• _Task description_: Starting with the line that contains "theorem azeroClearsTile : Obligations.AzeroClearsTile" and stopping after the line that contains "rw [mem_zeroed] at htiles hmarks", copy the entries below exactly. Include nothing else.

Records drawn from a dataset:
--------

/-- A command outside the task graph ends without a change of the accumulators. -/
theorem sameAccumulators_endCommand (s : State) (c f e : Nat) {cmd : Command} (hnode : cmd.node = none)
    (status detail : Nat) :
    SameAccumulators (s.core c).mem ((s.endCommand c f e cmd status detail).core c).mem := by
  have hend : (s.endCommand c f e cmd status detail).core c =
      ((s.closeCommand c f e cmd status detail).core c).settleReleases := by
    simp [State.endCommand, hnode]
  rw [hend, ← mem_core_closeCommand s c f e cmd status detail c]
  exact sameAccumulators_settleReleases _

/-! ### Acceptance of `azero` (R289, R292) -/

/-- The state in which an accepted `azero` has written its tile. -/
def zeroed (s : State) (c f : Nat) (cmd : Command) : State :=
  (s.modFibre c f (fun x => x.dropCommand 0)).modCore c
    (fun k => k.modMem (fun m => (m.setTile cmd.vd []).setMark cmd.vd false))

theorem mem_zeroed (s : State) (c f : Nat) (cmd : Command) :
    ((zeroed s c f cmd).core c).mem = ((s.core c).mem.setTile cmd.vd []).setMark cmd.vd false := by
  simp [zeroed, CoreState.modMem]

/-- The tile of an `azero` is that of its VD. -/
theorem tiles_azero {cmd : Command} (hop : cmd.op = 0x123) : cmd.tiles = [cmd.vd] := by
  simp [Command.tiles, hop]

/-- An `azero` at the front of its queue, whose tile nothing works on, writes the tile and ends. -/
theorem exec_engineAccept_azero {s : State} {c f : Nat} {cmd : Command} (hfront : Front s c f 0 cmd)
    (hop : cmd.op = 0x123) (hfree : (s.core c).tilesFree [cmd.vd] = true) :
    exec (.engineAccept c f 0) s = .next ((zeroed s c f cmd).endCommand c f 0 cmd 0 0) := by
  obtain ⟨hruns, rest, hqueue⟩ := hfront
  have hx : exec (.engineAccept c f 0) s = execEngineAccept c f 0 s := rfl
  have hcmd : s.frontCommand c f 0 = some cmd := by rw [State.frontCommand, hqueue]; rfl
  simp [hx, execEngineAccept, hcmd, hruns, State.matrixAccept, hop, tiles_azero hop, hfree, zeroed]

/-- Settles O59: acceptance writes the tile and its mark (log entry 37), and the end of the command leaves the
accumulators alone. -/
theorem azeroClearsTile : Obligations.AzeroClearsTile := by
  unfold Obligations.AzeroClearsTile
  refine ⟨fun f => rfl, fun c f cmd s hfront hop hcloses hfree =>
    ⟨_, exec_engineAccept_azero hfront hop hfree, ?_⟩⟩
  obtain ⟨htiles, hmarks⟩ := sameAccumulators_endCommand (zeroed s c f cmd) c f 0 hcloses.node 0 0
  rw [mem_zeroed] at htiles hmarks
  have htile (d n : Nat) (hn : n < 4096) : ((((zeroed s c f cmd).endCommand c f 0 cmd 0 0).core c).mem).tile d n =
      if d = cmd.vd then PW.zero else (s.core c).mem.tile d n := by
    rw [CoreMem.tile, htiles, ← CoreMem.tile, tile_setMark, tile_setTile_nil _ hn]
  refine ⟨?_, fun n hn => ?_, fun d n hd hn => ?_⟩
  · rw [hmarks, marks_setMark_false]
  · rw [htile _ n hn, if_pos rfl]
  · rw [htile d n hn, if_neg hd]

end Sys2Proof.AccumulatorTiles
end

section
/-! PROOFS. Launch queues and the ids of launches (R389, R390). -/

namespace Sys2Proof.LaunchQueues
open Sys2Proof.Machine Sys2Proof.Spec

/-! ### A queue of a partition after a write -/

@[simp] theorem queue_setQueue_same (p : Partition) (q : Nat) (x : LaunchQueue) : (p.setQueue q x).queue q = x :=
  Tab.get_set_same ..

@[simp] theorem partition_setPartition_same (s : State) (part : Nat) (x : Partition) :
    (s.setPartition part x).partition part = x := by
  rw [State.partition_setPartition, if_pos rfl]

/-! ### Launch ids (R389) -/

/-- The id of launch `n` of a queue. -/
def launchId (q n : Nat) : BitVec 32 := BitVec.ofNat 32 (q % 64 * 2 ^ 26 + n)

theorem queueNumber_launchId {q n : Nat} (hq : q < 64) (hn : n < 2 ^ 26) :
    ((launchId q n).extractLsb' 26 6).toNat = q := by
  rw [launchId, BitVec.extractLsb'_toNat, BitVec.toNat_ofNat, Nat.shiftRight_eq_div_pow]
  omega

theorem count_launchId {q n : Nat} (hn : n < 2 ^ 26) : ((launchId q n).extractLsb' 0 26).toNat = n := by
  rw [launchId, BitVec.extractLsb'_toNat, BitVec.toNat_ofNat, Nat.shiftRight_zero]
  omega

/-- The count of a queue stays within its 26 bits. -/
theorem nextCount_lt {n : Nat} (hn : n < 2 ^ 26) : nextCount n < 2 ^ 26 := by
  unfold nextCount
  split <;> omega

/-! ### Submission (R387, R389) -/

/-- A full queue takes nothing. -/
theorem submit_full {s : State} {part q : Nat} (hfull : 32 ≤ ((s.partition part).queue q).ids.length)
    (ctx : BitVec 16) (addr : Nat) (p : ParamBlock) (fw : Bool) (cap : Nat) :
    s.submit part q ctx addr p fw cap = (.full, s) := by
  simp [State.submit, hfull]

/-- A block that passes its checks takes the next id of its queue and goes to its end. -/
theorem queue_submit_accepted {s : State} {part q : Nat} {ctx : BitVec 16} {p : ParamBlock} {fw : Bool}
    (hroom : ((s.partition part).queue q).ids.length < 32) (hpass : s.rejection part ctx p fw = none)
    (addr cap : Nat) :
    let lq := (s.partition part).queue q
    let n := nextCount lq.count
    ((s.submit part q ctx addr p fw cap).2.partition part).queue q =
      { lq with ids := lq.ids ++ [launchId q n], count := n, last := launchId q n } := by
  simp only [State.submit, if_neg (Nat.not_le.mpr hroom), hpass]
  exact (congrArg (·.queue q) (partition_setPartition_same ..)).trans (queue_setQueue_same ..)

/-! ### The doorbell (R390) -/

/-- The sixteen words of the block whose physical address the driver writes. -/
def driverBlock (s : State) (address : BitVec 64) : ParamBlock :=
  (List.range 16).map (fun k => BitVec.ofNat 64 (s.mem.num (address.toNat % 2 ^ 52 + 8 * k) 8))

/-- The state in which the block of a doorbell write has been submitted. -/
def submitted (part q : Nat) (address : BitVec 64) (fw : Bool) (s : State) : State :=
  (s.submit part q (s.driverCtx part) (address.toNat % 2 ^ 52) (driverBlock s address) fw 7).2

/-- A doorbell beyond the 64 queues is not decoded. -/
theorem exec_launchDoorbell_undecoded {q : Nat} (hq : 64 ≤ q) (part : Nat) (address : BitVec 64) (fw : Bool)
    (s : State) : exec (.launchDoorbell part q address fw) s = .next s :=
  if_pos (.inl hq)

/-- The status that a doorbell write leaves for its read touches neither the ids nor the count of the queue:
they are those of the submission. -/
theorem gives_launchDoorbell {part q : Nat} {s : State} (hq : q < 64) (hpart : part < 8)
    (hrun : s.rot.phase = .running) (address : BitVec 64) (fw : Bool) :
    let lq := ((submitted part q address fw s).partition part).queue q
    Gives (.launchDoorbell part q address fw) s (fun t =>
      ((t.partition part).queue q).ids = lq.ids ∧ ((t.partition part).queue q).count = lq.count) := by
  have hdecoded : ¬ (64 ≤ q ∨ 8 ≤ part ∨ s.rot.phase ≠ .running) := by
    rintro (h | h | h)
    · omega
    · omega
    · exact h hrun
  have haddr : bitsAt address.toNat 0 52 = address.toNat % 2 ^ 52 := by rw [bitsAt, Nat.pow_zero, Nat.div_one]
  have hx : exec (.launchDoorbell part q address fw) s = execLaunchDoorbell part q address fw s := rfl
  rw [Gives, hx, execLaunchDoorbell, if_neg hdecoded, haddr]
  refine ⟨_, rfl, ?_⟩
  rw [submitted, driverBlock, partition_setPartition_same, queue_setQueue_same]
  split <;> exact ⟨rfl, rfl⟩

/-- Settles O60: a doorbell write leaves the ids and the count of its submission, which appends the next id of
the queue or, in a full queue, nothing. -/
theorem launchIds : Obligations.LaunchIds := by
  unfold Obligations.LaunchIds
  refine ⟨rfl, fun part q address fw s =>
    ⟨fun hq => exec_launchDoorbell_undecoded hq part address fw s, fun hq hpart hrun hfull => ?_,
      fun hq hpart hrun hroom hcount hpass => ?_⟩⟩
  · have hgives := gives_launchDoorbell hq hpart hrun address fw
    rwa [submitted, submit_full hfull] at hgives
  · obtain ⟨t, ht, hids, -⟩ := gives_launchDoorbell hq hpart hrun address fw
    have hn := nextCount_lt hcount
    rw [submitted, driverBlock, queue_submit_accepted hroom hpass] at hids
    exact ⟨t, ht, _, hids, queueNumber_launchId hq hn, count_launchId hn⟩

end Sys2Proof.LaunchQueues
end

--------

• _Solution to this task_:
theorem azeroClearsTile : Obligations.AzeroClearsTile := by
  unfold Obligations.AzeroClearsTile
  refine ⟨fun f => rfl, fun c f cmd s hfront hop hcloses hfree =>
    ⟨_, exec_engineAccept_azero hfront hop hfree, ?_⟩⟩
  obtain ⟨htiles, hmarks⟩ := sameAccumulators_endCommand (zeroed s c f cmd) c f 0 hcloses.node 0 0
  rw [mem_zeroed] at htiles hmarks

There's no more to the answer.